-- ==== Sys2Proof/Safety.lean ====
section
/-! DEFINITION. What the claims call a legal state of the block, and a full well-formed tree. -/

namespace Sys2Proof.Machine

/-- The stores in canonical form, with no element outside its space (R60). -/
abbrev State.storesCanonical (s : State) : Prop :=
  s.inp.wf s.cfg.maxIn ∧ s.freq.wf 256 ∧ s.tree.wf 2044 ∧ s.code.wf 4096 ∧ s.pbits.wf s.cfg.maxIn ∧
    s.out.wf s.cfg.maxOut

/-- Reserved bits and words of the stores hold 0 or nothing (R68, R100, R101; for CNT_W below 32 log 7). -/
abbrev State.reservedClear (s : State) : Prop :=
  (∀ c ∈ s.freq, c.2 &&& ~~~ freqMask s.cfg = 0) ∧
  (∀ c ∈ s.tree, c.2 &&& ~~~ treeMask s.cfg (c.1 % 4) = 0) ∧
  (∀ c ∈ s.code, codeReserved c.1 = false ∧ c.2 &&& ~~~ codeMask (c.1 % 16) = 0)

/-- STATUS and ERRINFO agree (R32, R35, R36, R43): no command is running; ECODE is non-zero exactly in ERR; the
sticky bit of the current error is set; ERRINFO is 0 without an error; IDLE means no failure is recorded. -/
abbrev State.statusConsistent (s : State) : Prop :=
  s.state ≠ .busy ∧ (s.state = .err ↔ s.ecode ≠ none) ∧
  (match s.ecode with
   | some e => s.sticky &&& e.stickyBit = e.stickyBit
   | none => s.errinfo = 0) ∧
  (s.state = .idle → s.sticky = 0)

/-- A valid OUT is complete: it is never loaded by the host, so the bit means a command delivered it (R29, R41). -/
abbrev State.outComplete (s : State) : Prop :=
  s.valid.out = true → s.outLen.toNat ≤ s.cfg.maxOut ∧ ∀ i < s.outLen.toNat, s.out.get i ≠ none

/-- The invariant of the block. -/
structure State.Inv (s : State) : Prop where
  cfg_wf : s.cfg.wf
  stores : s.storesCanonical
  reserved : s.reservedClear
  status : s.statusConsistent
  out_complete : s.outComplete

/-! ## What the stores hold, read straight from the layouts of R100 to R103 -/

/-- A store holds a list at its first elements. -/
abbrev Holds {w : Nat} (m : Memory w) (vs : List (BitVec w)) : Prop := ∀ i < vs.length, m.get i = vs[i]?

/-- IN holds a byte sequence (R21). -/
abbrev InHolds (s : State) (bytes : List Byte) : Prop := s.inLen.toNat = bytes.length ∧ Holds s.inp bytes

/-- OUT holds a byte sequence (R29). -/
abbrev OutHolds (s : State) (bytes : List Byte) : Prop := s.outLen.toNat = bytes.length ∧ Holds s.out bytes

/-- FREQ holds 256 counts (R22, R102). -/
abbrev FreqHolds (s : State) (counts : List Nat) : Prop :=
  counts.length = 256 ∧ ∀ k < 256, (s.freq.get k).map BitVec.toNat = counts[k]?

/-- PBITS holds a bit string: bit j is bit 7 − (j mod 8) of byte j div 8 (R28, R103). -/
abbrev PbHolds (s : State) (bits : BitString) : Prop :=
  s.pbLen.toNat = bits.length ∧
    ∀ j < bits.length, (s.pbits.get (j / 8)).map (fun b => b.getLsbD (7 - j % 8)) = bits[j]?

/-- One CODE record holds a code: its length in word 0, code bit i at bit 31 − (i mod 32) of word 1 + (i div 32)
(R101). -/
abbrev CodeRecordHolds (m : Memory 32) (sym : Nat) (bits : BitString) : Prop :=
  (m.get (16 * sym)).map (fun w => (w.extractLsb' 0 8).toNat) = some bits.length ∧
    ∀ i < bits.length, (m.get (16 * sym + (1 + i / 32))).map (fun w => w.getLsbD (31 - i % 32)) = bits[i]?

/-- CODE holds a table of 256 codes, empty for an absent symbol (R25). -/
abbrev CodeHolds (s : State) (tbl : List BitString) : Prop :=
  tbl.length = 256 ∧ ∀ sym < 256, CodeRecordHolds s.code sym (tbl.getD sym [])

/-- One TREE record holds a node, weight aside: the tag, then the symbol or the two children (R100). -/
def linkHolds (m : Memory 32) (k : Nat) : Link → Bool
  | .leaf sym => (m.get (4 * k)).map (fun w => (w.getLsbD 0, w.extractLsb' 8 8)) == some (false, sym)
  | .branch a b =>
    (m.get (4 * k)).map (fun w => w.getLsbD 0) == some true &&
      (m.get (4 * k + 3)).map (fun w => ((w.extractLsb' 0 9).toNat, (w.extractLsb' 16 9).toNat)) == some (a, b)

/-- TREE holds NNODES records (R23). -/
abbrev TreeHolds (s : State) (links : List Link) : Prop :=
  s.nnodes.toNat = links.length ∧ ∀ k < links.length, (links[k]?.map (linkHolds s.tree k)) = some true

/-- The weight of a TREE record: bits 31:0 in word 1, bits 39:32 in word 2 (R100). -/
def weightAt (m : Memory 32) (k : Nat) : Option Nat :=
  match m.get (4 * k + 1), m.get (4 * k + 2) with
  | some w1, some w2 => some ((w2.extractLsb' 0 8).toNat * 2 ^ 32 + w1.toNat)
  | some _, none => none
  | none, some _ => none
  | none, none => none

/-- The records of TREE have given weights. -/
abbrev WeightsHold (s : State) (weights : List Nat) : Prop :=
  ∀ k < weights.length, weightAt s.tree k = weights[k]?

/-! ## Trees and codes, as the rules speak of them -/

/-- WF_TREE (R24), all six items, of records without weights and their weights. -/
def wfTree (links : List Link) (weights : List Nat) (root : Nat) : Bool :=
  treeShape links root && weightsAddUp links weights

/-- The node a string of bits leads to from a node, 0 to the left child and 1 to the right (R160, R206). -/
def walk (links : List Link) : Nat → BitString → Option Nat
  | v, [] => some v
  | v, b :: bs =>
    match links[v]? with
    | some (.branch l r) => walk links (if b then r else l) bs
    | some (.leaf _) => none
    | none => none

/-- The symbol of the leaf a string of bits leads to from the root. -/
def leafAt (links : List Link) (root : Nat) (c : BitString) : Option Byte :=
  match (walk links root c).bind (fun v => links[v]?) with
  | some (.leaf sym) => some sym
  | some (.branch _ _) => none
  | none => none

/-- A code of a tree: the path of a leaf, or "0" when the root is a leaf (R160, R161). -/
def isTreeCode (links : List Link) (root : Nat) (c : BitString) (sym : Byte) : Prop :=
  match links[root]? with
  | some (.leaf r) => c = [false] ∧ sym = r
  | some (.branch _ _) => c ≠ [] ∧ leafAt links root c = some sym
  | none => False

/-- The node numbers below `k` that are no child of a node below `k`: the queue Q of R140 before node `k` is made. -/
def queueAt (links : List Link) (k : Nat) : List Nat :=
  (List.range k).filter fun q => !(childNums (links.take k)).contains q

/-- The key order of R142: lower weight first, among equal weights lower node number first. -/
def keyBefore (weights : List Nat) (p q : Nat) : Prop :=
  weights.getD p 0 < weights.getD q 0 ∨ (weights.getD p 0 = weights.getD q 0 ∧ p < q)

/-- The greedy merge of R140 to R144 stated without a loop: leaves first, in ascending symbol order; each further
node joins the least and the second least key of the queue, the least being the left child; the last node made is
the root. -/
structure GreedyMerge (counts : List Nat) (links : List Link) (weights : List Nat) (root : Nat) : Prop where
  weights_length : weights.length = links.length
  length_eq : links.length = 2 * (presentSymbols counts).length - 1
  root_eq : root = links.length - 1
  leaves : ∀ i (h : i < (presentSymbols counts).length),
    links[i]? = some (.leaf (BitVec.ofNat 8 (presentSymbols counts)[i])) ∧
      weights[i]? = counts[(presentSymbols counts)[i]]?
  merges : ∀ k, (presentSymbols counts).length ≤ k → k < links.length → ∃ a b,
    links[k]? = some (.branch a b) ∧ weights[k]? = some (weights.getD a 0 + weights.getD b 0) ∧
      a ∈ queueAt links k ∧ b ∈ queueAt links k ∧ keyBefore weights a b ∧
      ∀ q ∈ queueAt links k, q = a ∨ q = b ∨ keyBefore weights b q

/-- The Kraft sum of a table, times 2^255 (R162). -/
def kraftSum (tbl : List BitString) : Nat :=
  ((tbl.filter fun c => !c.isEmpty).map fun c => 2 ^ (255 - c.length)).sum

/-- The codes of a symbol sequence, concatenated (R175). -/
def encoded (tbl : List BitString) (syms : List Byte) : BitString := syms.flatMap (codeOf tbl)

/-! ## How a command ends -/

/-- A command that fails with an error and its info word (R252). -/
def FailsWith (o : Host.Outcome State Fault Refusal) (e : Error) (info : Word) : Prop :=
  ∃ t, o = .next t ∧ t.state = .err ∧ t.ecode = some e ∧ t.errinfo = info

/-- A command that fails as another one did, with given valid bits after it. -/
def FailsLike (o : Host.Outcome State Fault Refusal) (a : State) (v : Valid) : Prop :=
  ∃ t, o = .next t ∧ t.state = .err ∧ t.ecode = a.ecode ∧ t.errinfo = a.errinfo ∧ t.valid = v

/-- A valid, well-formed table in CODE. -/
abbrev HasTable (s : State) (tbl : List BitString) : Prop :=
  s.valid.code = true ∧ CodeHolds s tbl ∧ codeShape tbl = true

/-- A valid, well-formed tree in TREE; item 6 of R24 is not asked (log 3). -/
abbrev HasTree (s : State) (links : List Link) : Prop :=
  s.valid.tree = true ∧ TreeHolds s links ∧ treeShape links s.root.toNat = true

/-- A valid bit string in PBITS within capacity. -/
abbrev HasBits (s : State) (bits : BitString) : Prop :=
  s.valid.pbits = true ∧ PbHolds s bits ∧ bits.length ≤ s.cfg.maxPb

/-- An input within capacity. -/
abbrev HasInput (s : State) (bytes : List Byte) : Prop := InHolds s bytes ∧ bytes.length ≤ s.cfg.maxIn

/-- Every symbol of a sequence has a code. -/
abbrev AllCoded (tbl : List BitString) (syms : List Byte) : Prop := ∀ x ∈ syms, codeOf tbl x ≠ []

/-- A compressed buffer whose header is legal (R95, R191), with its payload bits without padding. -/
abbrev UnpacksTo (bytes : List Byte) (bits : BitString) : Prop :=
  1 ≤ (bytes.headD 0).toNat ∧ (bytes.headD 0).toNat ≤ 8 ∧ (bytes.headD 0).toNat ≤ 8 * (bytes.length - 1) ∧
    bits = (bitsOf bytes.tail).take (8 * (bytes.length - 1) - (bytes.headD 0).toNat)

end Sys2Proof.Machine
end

----------

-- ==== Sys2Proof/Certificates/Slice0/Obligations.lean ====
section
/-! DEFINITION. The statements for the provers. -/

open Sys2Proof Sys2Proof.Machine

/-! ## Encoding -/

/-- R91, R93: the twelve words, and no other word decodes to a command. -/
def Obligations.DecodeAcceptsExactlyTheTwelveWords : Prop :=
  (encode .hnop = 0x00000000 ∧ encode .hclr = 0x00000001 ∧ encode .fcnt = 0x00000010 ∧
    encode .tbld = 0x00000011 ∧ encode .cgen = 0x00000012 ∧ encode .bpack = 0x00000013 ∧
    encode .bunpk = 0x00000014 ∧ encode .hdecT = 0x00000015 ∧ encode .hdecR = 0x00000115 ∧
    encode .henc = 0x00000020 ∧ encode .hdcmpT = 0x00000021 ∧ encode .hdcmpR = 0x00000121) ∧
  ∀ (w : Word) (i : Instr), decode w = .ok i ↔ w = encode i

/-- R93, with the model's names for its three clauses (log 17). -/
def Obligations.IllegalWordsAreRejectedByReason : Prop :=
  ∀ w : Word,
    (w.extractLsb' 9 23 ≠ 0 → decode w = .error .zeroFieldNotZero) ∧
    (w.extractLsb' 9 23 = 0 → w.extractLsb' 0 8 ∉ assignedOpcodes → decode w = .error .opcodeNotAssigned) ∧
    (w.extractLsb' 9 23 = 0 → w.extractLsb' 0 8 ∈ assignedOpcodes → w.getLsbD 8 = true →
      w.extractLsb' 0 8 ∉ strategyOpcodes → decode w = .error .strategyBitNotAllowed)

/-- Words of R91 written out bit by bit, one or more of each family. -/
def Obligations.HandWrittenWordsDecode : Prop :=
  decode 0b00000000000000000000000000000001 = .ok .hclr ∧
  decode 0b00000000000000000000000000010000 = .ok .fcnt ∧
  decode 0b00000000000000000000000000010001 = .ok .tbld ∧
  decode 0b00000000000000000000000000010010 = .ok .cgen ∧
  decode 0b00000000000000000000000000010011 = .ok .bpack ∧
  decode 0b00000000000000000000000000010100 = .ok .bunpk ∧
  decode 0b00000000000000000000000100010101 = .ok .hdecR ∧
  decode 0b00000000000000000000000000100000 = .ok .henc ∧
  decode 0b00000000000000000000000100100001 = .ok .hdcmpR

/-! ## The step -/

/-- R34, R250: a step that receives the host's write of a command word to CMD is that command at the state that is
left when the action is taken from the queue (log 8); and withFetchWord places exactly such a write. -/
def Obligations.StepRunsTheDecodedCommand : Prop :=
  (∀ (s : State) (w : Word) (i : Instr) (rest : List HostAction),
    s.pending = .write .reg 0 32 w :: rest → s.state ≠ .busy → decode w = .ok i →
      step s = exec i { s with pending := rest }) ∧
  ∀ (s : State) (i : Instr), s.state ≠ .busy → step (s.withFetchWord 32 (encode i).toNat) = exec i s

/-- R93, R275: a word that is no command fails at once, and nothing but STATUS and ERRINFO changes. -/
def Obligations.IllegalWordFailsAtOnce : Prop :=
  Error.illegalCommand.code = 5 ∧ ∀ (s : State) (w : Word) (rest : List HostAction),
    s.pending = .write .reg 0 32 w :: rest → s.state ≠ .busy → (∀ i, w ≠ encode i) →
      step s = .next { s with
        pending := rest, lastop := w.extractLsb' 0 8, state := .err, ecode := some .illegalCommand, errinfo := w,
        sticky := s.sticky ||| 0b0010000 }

----------

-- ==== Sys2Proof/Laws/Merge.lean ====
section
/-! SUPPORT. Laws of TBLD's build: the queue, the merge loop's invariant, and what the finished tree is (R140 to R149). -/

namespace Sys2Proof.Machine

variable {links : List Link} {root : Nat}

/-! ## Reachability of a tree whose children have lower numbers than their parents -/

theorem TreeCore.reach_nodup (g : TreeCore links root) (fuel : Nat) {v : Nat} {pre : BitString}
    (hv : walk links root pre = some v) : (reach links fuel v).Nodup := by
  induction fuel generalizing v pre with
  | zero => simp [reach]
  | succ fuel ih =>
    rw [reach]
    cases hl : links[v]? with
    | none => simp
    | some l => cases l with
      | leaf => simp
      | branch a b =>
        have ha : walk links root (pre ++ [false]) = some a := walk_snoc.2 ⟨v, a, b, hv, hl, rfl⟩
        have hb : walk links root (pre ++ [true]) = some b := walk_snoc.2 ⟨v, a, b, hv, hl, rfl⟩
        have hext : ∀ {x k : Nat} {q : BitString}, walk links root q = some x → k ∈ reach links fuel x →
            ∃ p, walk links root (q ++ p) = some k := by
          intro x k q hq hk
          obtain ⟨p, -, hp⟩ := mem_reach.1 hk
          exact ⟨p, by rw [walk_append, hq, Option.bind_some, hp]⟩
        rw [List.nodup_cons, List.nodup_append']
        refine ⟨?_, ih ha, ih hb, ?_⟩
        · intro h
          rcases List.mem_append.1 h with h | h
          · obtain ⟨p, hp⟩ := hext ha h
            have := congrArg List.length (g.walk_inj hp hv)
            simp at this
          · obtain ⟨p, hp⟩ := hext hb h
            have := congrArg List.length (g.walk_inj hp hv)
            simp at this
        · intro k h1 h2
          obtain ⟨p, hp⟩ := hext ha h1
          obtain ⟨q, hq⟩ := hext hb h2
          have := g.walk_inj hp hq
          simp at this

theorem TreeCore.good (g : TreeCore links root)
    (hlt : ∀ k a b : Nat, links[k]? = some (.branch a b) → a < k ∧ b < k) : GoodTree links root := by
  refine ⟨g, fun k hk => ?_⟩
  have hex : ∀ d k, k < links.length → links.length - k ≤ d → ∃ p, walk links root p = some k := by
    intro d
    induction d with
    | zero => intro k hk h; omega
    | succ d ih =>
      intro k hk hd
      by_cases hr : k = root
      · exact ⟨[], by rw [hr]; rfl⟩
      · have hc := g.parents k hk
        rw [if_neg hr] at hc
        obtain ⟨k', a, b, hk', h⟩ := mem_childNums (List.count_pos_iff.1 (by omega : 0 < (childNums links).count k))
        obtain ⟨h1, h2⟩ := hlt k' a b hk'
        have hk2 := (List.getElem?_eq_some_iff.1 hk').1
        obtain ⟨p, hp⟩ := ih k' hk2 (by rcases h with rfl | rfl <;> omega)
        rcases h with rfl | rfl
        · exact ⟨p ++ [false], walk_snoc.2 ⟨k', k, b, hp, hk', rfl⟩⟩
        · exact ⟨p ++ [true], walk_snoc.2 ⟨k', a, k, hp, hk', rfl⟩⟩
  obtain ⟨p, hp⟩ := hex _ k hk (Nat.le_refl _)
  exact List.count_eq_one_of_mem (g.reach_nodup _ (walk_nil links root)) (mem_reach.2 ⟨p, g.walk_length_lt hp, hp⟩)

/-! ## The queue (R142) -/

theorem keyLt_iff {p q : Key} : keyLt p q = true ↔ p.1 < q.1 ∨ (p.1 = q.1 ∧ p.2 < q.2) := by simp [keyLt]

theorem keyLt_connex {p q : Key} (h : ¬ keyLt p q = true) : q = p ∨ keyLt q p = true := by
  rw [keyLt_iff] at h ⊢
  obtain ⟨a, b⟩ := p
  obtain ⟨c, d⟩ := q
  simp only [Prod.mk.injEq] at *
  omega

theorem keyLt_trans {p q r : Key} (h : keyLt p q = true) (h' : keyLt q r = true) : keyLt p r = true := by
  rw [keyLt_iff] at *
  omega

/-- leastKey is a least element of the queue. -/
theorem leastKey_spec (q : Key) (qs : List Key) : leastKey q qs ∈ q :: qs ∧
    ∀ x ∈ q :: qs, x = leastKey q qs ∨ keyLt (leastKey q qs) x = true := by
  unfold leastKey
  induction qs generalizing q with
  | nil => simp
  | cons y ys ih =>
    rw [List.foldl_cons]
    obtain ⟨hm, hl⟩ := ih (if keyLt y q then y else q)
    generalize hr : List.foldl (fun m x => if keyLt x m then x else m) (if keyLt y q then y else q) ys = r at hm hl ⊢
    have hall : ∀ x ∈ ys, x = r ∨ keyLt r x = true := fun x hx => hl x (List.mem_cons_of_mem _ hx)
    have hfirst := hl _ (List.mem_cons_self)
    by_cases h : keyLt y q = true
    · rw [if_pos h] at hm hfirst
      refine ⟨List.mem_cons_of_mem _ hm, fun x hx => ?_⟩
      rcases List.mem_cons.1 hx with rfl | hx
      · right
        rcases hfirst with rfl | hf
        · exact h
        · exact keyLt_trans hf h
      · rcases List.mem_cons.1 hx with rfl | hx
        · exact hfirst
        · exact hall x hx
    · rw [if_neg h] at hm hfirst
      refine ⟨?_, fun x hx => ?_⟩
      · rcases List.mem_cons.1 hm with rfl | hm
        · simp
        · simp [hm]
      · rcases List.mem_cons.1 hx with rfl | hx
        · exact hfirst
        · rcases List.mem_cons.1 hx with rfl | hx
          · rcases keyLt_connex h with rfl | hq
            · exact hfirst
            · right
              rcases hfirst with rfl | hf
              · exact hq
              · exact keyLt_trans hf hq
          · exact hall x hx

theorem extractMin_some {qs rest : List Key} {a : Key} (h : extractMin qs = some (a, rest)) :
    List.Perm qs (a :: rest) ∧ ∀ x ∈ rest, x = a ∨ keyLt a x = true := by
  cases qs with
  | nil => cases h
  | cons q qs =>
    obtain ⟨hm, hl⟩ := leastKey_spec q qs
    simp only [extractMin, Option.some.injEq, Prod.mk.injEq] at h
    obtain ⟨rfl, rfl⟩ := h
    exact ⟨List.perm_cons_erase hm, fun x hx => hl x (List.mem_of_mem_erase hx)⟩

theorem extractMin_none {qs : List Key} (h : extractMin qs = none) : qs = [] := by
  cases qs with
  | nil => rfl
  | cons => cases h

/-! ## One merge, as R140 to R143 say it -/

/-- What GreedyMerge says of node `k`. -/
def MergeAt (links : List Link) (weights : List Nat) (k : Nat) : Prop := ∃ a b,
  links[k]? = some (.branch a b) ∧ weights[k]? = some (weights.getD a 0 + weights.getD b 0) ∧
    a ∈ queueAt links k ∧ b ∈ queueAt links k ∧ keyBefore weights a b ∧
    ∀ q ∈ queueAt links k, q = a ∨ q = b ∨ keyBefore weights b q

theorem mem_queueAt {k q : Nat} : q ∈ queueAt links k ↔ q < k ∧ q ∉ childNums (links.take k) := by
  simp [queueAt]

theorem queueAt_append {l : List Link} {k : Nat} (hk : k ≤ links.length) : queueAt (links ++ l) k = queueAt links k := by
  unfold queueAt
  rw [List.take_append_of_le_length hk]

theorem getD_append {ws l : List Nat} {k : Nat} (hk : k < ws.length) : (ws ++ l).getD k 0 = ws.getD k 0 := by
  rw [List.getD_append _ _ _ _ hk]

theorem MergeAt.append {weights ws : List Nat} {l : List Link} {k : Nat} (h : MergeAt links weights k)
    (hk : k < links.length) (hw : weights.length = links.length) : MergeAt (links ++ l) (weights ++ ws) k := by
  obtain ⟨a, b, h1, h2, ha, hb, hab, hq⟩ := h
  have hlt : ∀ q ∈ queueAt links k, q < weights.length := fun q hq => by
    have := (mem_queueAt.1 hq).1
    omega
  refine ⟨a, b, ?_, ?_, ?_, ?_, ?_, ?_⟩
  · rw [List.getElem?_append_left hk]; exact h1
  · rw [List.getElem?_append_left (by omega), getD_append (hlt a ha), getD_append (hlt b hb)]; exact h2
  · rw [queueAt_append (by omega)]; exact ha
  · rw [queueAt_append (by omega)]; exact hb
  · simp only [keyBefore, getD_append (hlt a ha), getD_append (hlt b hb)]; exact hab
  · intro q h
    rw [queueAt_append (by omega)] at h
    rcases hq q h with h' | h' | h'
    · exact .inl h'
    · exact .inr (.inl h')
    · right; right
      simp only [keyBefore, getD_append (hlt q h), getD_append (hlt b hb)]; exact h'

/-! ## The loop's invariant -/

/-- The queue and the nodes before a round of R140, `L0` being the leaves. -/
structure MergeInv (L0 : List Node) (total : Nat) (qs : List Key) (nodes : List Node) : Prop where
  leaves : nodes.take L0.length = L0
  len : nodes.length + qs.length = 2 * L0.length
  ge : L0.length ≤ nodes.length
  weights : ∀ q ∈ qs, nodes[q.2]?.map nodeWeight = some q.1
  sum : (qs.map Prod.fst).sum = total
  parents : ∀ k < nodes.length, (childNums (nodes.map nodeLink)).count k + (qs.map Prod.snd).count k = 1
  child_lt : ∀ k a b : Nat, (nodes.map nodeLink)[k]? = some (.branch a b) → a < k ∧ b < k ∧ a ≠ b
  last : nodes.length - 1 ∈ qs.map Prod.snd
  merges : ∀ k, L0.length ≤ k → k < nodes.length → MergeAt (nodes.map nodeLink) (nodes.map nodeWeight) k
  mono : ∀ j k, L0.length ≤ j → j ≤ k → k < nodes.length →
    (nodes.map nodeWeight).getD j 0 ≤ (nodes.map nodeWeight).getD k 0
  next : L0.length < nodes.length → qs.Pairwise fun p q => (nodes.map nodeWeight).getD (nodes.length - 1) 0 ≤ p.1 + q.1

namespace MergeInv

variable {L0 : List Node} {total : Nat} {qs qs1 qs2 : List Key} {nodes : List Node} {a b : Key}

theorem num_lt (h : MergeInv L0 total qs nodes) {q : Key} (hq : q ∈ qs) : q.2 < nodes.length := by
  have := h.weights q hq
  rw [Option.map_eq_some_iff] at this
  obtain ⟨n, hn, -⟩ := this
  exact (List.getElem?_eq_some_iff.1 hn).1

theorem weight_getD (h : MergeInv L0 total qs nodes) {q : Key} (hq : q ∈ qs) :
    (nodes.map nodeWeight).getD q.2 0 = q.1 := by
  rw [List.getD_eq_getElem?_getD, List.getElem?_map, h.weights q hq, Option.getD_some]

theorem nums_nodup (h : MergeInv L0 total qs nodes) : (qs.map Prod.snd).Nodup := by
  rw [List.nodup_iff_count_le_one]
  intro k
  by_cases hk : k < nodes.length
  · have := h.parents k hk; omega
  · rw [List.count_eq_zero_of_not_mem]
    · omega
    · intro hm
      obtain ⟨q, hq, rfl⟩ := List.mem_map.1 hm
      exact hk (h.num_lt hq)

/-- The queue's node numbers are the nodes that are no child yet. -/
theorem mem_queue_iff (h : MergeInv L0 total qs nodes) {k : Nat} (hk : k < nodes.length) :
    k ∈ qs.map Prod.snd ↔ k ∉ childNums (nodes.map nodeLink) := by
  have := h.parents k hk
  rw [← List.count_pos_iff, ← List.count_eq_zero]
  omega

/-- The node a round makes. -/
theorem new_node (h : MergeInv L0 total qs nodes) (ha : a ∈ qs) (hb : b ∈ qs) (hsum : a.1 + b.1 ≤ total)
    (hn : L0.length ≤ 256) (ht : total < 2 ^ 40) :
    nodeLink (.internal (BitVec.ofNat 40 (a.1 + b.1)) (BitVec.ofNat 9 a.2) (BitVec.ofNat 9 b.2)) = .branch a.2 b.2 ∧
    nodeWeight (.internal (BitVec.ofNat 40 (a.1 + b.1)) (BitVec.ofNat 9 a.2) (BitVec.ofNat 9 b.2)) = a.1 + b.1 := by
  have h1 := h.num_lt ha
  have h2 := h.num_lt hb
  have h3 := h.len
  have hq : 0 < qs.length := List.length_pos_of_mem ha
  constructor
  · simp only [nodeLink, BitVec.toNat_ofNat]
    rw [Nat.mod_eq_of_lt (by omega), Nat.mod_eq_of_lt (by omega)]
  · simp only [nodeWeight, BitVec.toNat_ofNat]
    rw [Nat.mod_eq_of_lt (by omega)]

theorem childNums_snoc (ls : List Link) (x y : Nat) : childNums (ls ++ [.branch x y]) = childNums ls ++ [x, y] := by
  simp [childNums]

----------

About this task → Tally every line in the listing that holds "bunpk" and answer with the total only.

Result for this task → 2